DIRECTIONS FOR THIS TASK:
Please read the records below and return each line holding the string "draw".

Stored entries
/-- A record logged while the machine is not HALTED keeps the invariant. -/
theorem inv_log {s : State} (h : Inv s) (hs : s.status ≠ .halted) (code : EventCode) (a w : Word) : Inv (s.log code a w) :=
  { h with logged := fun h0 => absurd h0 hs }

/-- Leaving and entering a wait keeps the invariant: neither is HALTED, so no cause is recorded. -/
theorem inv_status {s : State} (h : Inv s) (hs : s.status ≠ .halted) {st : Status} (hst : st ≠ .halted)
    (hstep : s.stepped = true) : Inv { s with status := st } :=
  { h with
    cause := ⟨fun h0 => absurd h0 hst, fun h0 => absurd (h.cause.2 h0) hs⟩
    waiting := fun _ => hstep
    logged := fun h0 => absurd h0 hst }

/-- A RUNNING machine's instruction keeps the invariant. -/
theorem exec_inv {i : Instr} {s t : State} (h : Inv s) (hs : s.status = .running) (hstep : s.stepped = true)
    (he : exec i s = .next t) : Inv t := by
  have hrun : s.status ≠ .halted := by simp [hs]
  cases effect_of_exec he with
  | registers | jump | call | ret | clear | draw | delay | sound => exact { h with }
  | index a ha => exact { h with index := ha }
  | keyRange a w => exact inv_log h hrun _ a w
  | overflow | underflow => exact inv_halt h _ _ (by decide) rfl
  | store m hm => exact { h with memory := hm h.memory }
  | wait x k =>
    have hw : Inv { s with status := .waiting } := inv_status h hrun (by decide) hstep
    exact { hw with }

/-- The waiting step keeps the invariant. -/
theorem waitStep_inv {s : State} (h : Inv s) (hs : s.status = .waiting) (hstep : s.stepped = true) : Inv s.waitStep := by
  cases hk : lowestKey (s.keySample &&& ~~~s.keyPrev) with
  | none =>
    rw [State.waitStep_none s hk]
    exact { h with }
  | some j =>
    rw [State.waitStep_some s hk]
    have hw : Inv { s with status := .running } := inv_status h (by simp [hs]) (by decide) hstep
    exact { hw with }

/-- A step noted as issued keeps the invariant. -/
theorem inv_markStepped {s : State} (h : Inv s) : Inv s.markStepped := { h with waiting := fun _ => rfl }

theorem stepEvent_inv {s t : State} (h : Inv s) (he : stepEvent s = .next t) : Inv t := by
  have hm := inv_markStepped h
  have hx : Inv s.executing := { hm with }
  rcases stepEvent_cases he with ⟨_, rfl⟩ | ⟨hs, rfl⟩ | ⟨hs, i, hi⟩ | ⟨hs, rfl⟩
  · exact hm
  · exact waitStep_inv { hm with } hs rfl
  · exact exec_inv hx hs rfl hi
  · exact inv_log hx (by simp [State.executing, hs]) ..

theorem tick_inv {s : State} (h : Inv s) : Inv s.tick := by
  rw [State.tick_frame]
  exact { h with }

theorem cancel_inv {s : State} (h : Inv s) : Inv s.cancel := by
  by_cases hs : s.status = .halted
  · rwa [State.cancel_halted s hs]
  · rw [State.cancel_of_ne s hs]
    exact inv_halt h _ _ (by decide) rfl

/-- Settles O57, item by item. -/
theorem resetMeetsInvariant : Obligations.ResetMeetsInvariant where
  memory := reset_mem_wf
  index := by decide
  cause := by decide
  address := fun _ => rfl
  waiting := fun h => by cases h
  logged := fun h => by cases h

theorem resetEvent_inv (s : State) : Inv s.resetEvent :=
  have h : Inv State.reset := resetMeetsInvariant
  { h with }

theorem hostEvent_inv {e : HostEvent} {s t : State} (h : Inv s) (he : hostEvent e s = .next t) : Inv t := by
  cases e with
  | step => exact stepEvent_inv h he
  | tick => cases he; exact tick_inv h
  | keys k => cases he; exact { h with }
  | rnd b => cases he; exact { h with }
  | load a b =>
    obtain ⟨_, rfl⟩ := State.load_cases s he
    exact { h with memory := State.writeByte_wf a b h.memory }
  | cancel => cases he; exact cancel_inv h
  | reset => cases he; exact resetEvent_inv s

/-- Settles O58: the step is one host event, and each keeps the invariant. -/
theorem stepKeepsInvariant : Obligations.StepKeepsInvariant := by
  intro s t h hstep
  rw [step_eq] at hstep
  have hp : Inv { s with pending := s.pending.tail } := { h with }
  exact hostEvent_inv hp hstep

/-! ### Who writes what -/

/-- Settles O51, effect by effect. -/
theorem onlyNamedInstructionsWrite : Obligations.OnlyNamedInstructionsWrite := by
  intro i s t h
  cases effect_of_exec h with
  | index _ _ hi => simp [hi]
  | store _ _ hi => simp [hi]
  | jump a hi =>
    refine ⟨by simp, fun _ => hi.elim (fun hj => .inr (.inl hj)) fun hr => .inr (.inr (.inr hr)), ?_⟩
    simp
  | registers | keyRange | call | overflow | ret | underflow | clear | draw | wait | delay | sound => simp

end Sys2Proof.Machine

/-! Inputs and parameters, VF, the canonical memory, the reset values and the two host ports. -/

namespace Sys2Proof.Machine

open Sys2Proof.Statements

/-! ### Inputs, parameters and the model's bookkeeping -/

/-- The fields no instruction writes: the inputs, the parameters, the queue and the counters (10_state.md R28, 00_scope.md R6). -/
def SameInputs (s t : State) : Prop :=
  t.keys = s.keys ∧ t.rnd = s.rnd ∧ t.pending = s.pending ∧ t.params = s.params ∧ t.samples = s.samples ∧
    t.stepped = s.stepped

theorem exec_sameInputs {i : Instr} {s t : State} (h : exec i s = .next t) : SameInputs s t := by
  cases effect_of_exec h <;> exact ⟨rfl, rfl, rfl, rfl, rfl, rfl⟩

WRITTEN ANSWER:
  | registers | jump | call | ret | clear | draw | delay | sound => exact { h with }
  | registers | keyRange | call | overflow | ret | underflow | clear | draw | wait | delay | sound => simp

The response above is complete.